**Records to process**
== == ==

-- ==== Sys2Proof/Laws/InvCalibration.lean ====
section
/-! SUPPORT. The invariant is kept by the operations of Machine/Calibration.lean. -/

set_option linter.all false

namespace Sys2Proof.Machine

theorem State.charge_inv {s : State} {a1 : List ℕ} {a2 : Bool} (h0 : s.Inv) : (State.charge s a1 a2).Inv := by
  unfold State.charge
  repeat' first
    | with_reducible assumption
    | with_reducible apply State.each_inv
    | with_reducible apply State.bump_inv
    | with_reducible apply State.setNat_inv
    | with_reducible apply foldl_inv
    | (with_reducible intro _)
    | (with_reducible apply State.Inv.ofParts; with_reducible refine State.Inv.parts ?_; with_reducible assumption)
    | (extract_lets +onlyGivenNames x; clear_value (hx : x = _); refine (fun hw : x.Inv => ?_) ((congrArg State.Inv hx).mpr ?_); clear hx)
    | (fail_if_no_progress extract_lets +onlyGivenNames x)
    | (with_reducible refine PairInv.use (by assumption) ?_)
    | (with_reducible refine OptPairInv.use (by assumption) ?_)
    | (with_reducible refine OptInv.use (by assumption) ?_)
    | (with_reducible refine ExInv.use (by assumption) ?_)
    | (with_reducible refine OutInv.use (by assumption) ?_)
    | split
    | (with_reducible apply State.Inv.ofParts; (first | rw [List.length_map] | rw [List.length_modify] | rw [List.length_set] | rw [List.length_mapIdx]); with_reducible refine State.Inv.parts ?_; with_reducible assumption)
    | (clear_value x; split)
    | (clear_value *; split)
    | (with_reducible apply PairInv.mk)
    | (with_reducible refine Eq.symm ?_; rfl)
    | (simp only [State.Inv.mk_iff]; refine State.Inv.parts ?_)
    | (simp only [List.length_map, List.length_modify, List.length_set])

theorem State.startCheck_inv {s : State} {a1 : ℕ} (h0 : s.Inv) : (State.startCheck s a1).Inv := by
  unfold State.startCheck
  repeat' first
    | with_reducible assumption
    | with_reducible apply State.each_inv
    | with_reducible apply State.modHead_inv
    | with_reducible apply foldl_inv
    | (with_reducible intro _)
    | (with_reducible apply State.Inv.ofParts; with_reducible refine State.Inv.parts ?_; with_reducible assumption)
    | (extract_lets +onlyGivenNames x; clear_value (hx : x = _); refine (fun hw : x.Inv => ?_) ((congrArg State.Inv hx).mpr ?_); clear hx)
    | (fail_if_no_progress extract_lets +onlyGivenNames x)
    | (with_reducible refine PairInv.use (by assumption) ?_)
    | (with_reducible refine OptPairInv.use (by assumption) ?_)
    | (with_reducible refine OptInv.use (by assumption) ?_)
    | (with_reducible refine ExInv.use (by assumption) ?_)
    | (with_reducible refine OutInv.use (by assumption) ?_)
    | split
    | (with_reducible apply State.Inv.ofParts; (first | rw [List.length_map] | rw [List.length_modify] | rw [List.length_set] | rw [List.length_mapIdx]); with_reducible refine State.Inv.parts ?_; with_reducible assumption)
    | (clear_value x; split)
    | (clear_value *; split)
    | (with_reducible apply PairInv.mk)
    | (with_reducible refine Eq.symm ?_; rfl)
    | (simp only [State.Inv.mk_iff]; refine State.Inv.parts ?_)
    | (simp only [List.length_map, List.length_modify, List.length_set])

theorem execRroLearnUpdate_inv {a0 : ℕ} {a1 : ℕ} {s : State} (h2 : s.Inv) : OutInv (execRroLearnUpdate a0 a1 s) := by
  unfold execRroLearnUpdate
  repeat' first
    | with_reducible assumption
    | with_reducible apply State.setNat_inv
    | with_reducible apply State.modHead_inv
    | with_reducible apply State.startCheck_inv
    | with_reducible apply State.firmwareChange_inv
    | with_reducible apply OutInv.next
    | with_reducible apply OutInv.fault
    | with_reducible apply OutInv.refused
    | with_reducible apply foldl_inv
    | (with_reducible intro _)
    | (with_reducible apply State.Inv.ofParts; with_reducible refine State.Inv.parts ?_; with_reducible assumption)
    | (extract_lets +onlyGivenNames x; clear_value (hx : x = _); refine (fun hw : x.Inv => ?_) ((congrArg State.Inv hx).mpr ?_); clear hx)
    | (fail_if_no_progress extract_lets +onlyGivenNames x)
    | (with_reducible refine PairInv.use (by assumption) ?_)
    | (with_reducible refine OptPairInv.use (by assumption) ?_)
    | (with_reducible refine OptInv.use (by assumption) ?_)
    | (with_reducible refine ExInv.use (by assumption) ?_)
    | (with_reducible refine OutInv.use (by assumption) ?_)
    | split
    | (with_reducible apply State.Inv.ofParts; (first | rw [List.length_map] | rw [List.length_modify] | rw [List.length_set] | rw [List.length_mapIdx]); with_reducible refine State.Inv.parts ?_; with_reducible assumption)
    | (clear_value x; split)
    | (clear_value *; split)
    | (with_reducible apply PairInv.mk)
    | (with_reducible refine Eq.symm ?_; rfl)
    | (simp only [State.Inv.mk_iff]; refine State.Inv.parts ?_)
    | (simp only [List.length_map, List.length_modify, List.length_set])

theorem State.idNext_inv {s : State} {a1 : IdRun} (h0 : s.Inv) : (State.idNext s a1).Inv := by
  unfold State.idNext
  repeat' first
    | with_reducible assumption
    | with_reducible apply State.charge_inv
    | with_reducible apply foldl_inv
    | (with_reducible intro _)
    | (with_reducible apply State.Inv.ofParts; with_reducible refine State.Inv.parts ?_; with_reducible assumption)
    | (extract_lets +onlyGivenNames x; clear_value (hx : x = _); refine (fun hw : x.Inv => ?_) ((congrArg State.Inv hx).mpr ?_); clear hx)
    | (fail_if_no_progress extract_lets +onlyGivenNames x)
    | (with_reducible refine PairInv.use (by assumption) ?_)
    | (with_reducible refine OptPairInv.use (by assumption) ?_)
    | (with_reducible refine OptInv.use (by assumption) ?_)
    | (with_reducible refine ExInv.use (by assumption) ?_)
    | (with_reducible refine OutInv.use (by assumption) ?_)
    | split
    | (with_reducible apply State.Inv.ofParts; (first | rw [List.length_map] | rw [List.length_modify] | rw [List.length_set] | rw [List.length_mapIdx]); with_reducible refine State.Inv.parts ?_; with_reducible assumption)
    | (clear_value x; split)
    | (clear_value *; split)
    | (with_reducible apply PairInv.mk)
    | (with_reducible refine Eq.symm ?_; rfl)
    | (simp only [State.Inv.mk_iff]; refine State.Inv.parts ?_)
    | (simp only [List.length_map, List.length_modify, List.length_set])

theorem State.idRevolution_inv {s : State} {a1 : ℕ} (h0 : s.Inv) : (State.idRevolution s a1).Inv := by
  unfold State.idRevolution
  repeat' first
    | with_reducible assumption
    | with_reducible apply State.idNext_inv
    | with_reducible apply foldl_inv
    | (with_reducible intro _)
    | (with_reducible apply State.Inv.ofParts; with_reducible refine State.Inv.parts ?_; with_reducible assumption)
    | (extract_lets +onlyGivenNames x; clear_value (hx : x = _); refine (fun hw : x.Inv => ?_) ((congrArg State.Inv hx).mpr ?_); clear hx)
    | (fail_if_no_progress extract_lets +onlyGivenNames x)
    | (with_reducible refine PairInv.use (by assumption) ?_)
    | (with_reducible refine OptPairInv.use (by assumption) ?_)
    | (with_reducible refine OptInv.use (by assumption) ?_)
    | (with_reducible refine ExInv.use (by assumption) ?_)
    | (with_reducible refine OutInv.use (by assumption) ?_)
    | split
    | (with_reducible apply State.Inv.ofParts; (first | rw [List.length_map] | rw [List.length_modify] | rw [List.length_set] | rw [List.length_mapIdx]); with_reducible refine State.Inv.parts ?_; with_reducible assumption)
    | (clear_value x; split)
    | (clear_value *; split)
    | (with_reducible apply PairInv.mk)
    | (with_reducible refine Eq.symm ?_; rfl)
    | (simp only [State.Inv.mk_iff]; refine State.Inv.parts ?_)
    | (simp only [List.length_map, List.length_modify, List.length_set])

theorem State.idResult_inv {s : State} {a1 : Bool} {a2 : ℤ} {a3 : ℕ} {a4 : ℕ} {a5 : ℕ} (h0 : s.Inv) : (State.idResult s a1 a2 a3 a4 a5).Inv := by
  unfold State.idResult
  repeat' first
    | with_reducible assumption
    | with_reducible apply State.endRun_inv
    | with_reducible apply State.setNat_inv
    | with_reducible apply State.setObj_inv
    | with_reducible apply foldl_inv
    | (with_reducible intro _)
    | (with_reducible apply State.Inv.ofParts; with_reducible refine State.Inv.parts ?_; with_reducible assumption)
    | (extract_lets +onlyGivenNames x; clear_value (hx : x = _); refine (fun hw : x.Inv => ?_) ((congrArg State.Inv hx).mpr ?_); clear hx)
    | (fail_if_no_progress extract_lets +onlyGivenNames x)
    | (with_reducible refine PairInv.use (by assumption) ?_)
    | (with_reducible refine OptPairInv.use (by assumption) ?_)
    | (with_reducible refine OptInv.use (by assumption) ?_)
    | (with_reducible refine ExInv.use (by assumption) ?_)
    | (with_reducible refine OutInv.use (by assumption) ?_)
    | split
    | (with_reducible apply State.Inv.ofParts; (first | rw [List.length_map] | rw [List.length_modify] | rw [List.length_set] | rw [List.length_mapIdx]); with_reducible refine State.Inv.parts ?_; with_reducible assumption)
    | (clear_value x; split)
    | (clear_value *; split)
    | (with_reducible apply PairInv.mk)
    | (with_reducible refine Eq.symm ?_; rfl)
    | (simp only [State.Inv.mk_iff]; refine State.Inv.parts ?_)
    | (simp only [List.length_map, List.length_modify, List.length_set])

theorem execLoopIdentificationEnd_inv {a0 : ℕ} {a1 : ℤ} {a2 : ℕ} {a3 : ℕ} {a4 : List (ℕ × ℤ)} {s : State} (h5 : s.Inv) : OutInv (execLoopIdentificationEnd a0 a1 a2 a3 a4 s) := by
  unfold execLoopIdentificationEnd
  repeat' first
    | with_reducible assumption
    | with_reducible apply State.idResult_inv
    | with_reducible apply State.raiseFault_inv
    | with_reducible apply State.firmwareChange_inv
    | with_reducible apply State.startCheck_inv
    | with_reducible apply OutInv.next
    | with_reducible apply OutInv.fault
    | with_reducible apply OutInv.refused
    | with_reducible apply foldl_inv
    | (with_reducible intro _)
    | (with_reducible apply State.Inv.ofParts; with_reducible refine State.Inv.parts ?_; with_reducible assumption)
    | (extract_lets +onlyGivenNames x; clear_value (hx : x = _); refine (fun hw : x.Inv => ?_) ((congrArg State.Inv hx).mpr ?_); clear hx)
    | (fail_if_no_progress extract_lets +onlyGivenNames x)
    | (with_reducible refine PairInv.use (by assumption) ?_)
    | (with_reducible refine OptPairInv.use (by assumption) ?_)
    | (with_reducible refine OptInv.use (by assumption) ?_)
    | (with_reducible refine ExInv.use (by assumption) ?_)
    | (with_reducible refine OutInv.use (by assumption) ?_)
    | split
    | (with_reducible apply State.Inv.ofParts; (first | rw [List.length_map] | rw [List.length_modify] | rw [List.length_set] | rw [List.length_mapIdx]); with_reducible refine State.Inv.parts ?_; with_reducible assumption)
    | (clear_value x; split)
    | (clear_value *; split)
    | (with_reducible apply PairInv.mk)
    | (with_reducible refine Eq.symm ?_; rfl)
    | (simp only [State.Inv.mk_iff]; refine State.Inv.parts ?_)
    | (simp only [List.length_map, List.length_modify, List.length_set])

theorem State.heaterRevolution_inv {s : State} {a1 : ℕ} {a2 : HeaterRun} (h0 : s.Inv) : (State.heaterRevolution s a1 a2).Inv := by
  unfold State.heaterRevolution
  repeat' first
    | with_reducible assumption
    | with_reducible apply State.modHead_inv
    | with_reducible apply State.charge_inv
    | with_reducible apply State.setHeater_inv
    | with_reducible apply foldl_inv
    | (with_reducible intro _)
    | (with_reducible apply State.Inv.ofParts; with_reducible refine State.Inv.parts ?_; with_reducible assumption)
    | (extract_lets +onlyGivenNames x; clear_value (hx : x = _); refine (fun hw : x.Inv => ?_) ((congrArg State.Inv hx).mpr ?_); clear hx)
    | (fail_if_no_progress extract_lets +onlyGivenNames x)
    | (with_reducible refine PairInv.use (by assumption) ?_)
    | (with_reducible refine OptPairInv.use (by assumption) ?_)
    | (with_reducible refine OptInv.use (by assumption) ?_)
    | (with_reducible refine ExInv.use (by assumption) ?_)
    | (with_reducible refine OutInv.use (by assumption) ?_)
    | split
    | (with_reducible apply State.Inv.ofParts; (first | rw [List.length_map] | rw [List.length_modify] | rw [List.length_set] | rw [List.length_mapIdx]); with_reducible refine State.Inv.parts ?_; with_reducible assumption)
    | (clear_value x; split)
    | (clear_value *; split)
    | (with_reducible apply PairInv.mk)
    | (with_reducible refine Eq.symm ?_; rfl)
    | (simp only [State.Inv.mk_iff]; refine State.Inv.parts ?_)
    | (simp only [List.length_map, List.length_modify, List.length_set])

theorem State.trimOf_inv {s : State} {a1 : ℕ} {a2 : List ℤ} (h0 : s.Inv) : PairInv (State.trimOf s a1 a2) := by
  unfold State.trimOf
  repeat' first
    | with_reducible assumption
    | with_reducible apply State.takeFree_inv
    | with_reducible apply foldl_inv
    | (with_reducible intro _)
    | (with_reducible apply State.Inv.ofParts; with_reducible refine State.Inv.parts ?_; with_reducible assumption)
    | (with_reducible apply PairInv.snd; first | with_reducible apply State.takeFree_inv)
    | (extract_lets +onlyGivenNames x; clear_value (hx : x = _); refine (fun hw : x.Inv => ?_) ((congrArg State.Inv hx).mpr ?_); clear hx)
    | (fail_if_no_progress extract_lets +onlyGivenNames x)
    | (with_reducible refine PairInv.use (by assumption) ?_)
    | (with_reducible refine OptPairInv.use (by assumption) ?_)
    | (with_reducible refine OptInv.use (by assumption) ?_)
    | (with_reducible refine ExInv.use (by assumption) ?_)
    | (with_reducible refine OutInv.use (by assumption) ?_)
    | split
    | (with_reducible apply State.Inv.ofParts; (first | rw [List.length_map] | rw [List.length_modify] | rw [List.length_set] | rw [List.length_mapIdx]); with_reducible refine State.Inv.parts ?_; with_reducible assumption)
    | (clear_value x; split)
    | (clear_value *; split)
    | (with_reducible apply PairInv.mk)
    | (with_reducible refine Eq.symm ?_; rfl)
    | (simp only [State.Inv.mk_iff]; refine State.Inv.parts ?_)
    | (simp only [List.length_map, List.length_modify, List.length_set])

theorem State.heaterNext_inv {s : State} {a1 : ℕ} {a2 : HeaterRun} (h0 : s.Inv) : (State.heaterNext s a1 a2).Inv := by
  unfold State.heaterNext
  repeat' first
    | with_reducible assumption
    | with_reducible apply State.heaterRevolution_inv
    | with_reducible apply State.trimOf_inv
    | with_reducible apply State.modHead_inv
    | with_reducible apply State.restHeater_inv
    | with_reducible apply State.setObj_inv
    | with_reducible apply foldl_inv
    | (with_reducible intro _)
    | (with_reducible apply State.Inv.ofParts; with_reducible refine State.Inv.parts ?_; with_reducible assumption)
    | (with_reducible apply PairInv.snd; first | with_reducible apply State.trimOf_inv)
    | (extract_lets +onlyGivenNames x; clear_value (hx : x = _); refine (fun hw : x.Inv => ?_) ((congrArg State.Inv hx).mpr ?_); clear hx)
    | (fail_if_no_progress extract_lets +onlyGivenNames x)
    | (with_reducible refine PairInv.use (by assumption) ?_)
    | (with_reducible refine OptPairInv.use (by assumption) ?_)
    | (with_reducible refine OptInv.use (by assumption) ?_)
    | (with_reducible refine ExInv.use (by assumption) ?_)
    | (with_reducible refine OutInv.use (by assumption) ?_)
    | split
    | (with_reducible apply State.Inv.ofParts; (first | rw [List.length_map] | rw [List.length_modify] | rw [List.length_set] | rw [List.length_mapIdx]); with_reducible refine State.Inv.parts ?_; with_reducible assumption)
    | (clear_value x; split)
    | (clear_value *; split)
    | (with_reducible apply PairInv.mk)
    | (with_reducible refine Eq.symm ?_; rfl)
    | (simp only [State.Inv.mk_iff]; refine State.Inv.parts ?_)
    | (simp only [List.length_map, List.length_modify, List.length_set])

== == ==

**About this task**
Your answer should consist of each line of the data above in which the word "unfold" occurs.

**Response to the exercise**
  unfold State.charge
  unfold State.startCheck
  unfold execRroLearnUpdate
  unfold State.idNext
  unfold State.idRevolution
  unfold State.idResult
  unfold execLoopIdentificationEnd
  unfold State.heaterRevolution
  unfold State.trimOf
  unfold State.heaterNext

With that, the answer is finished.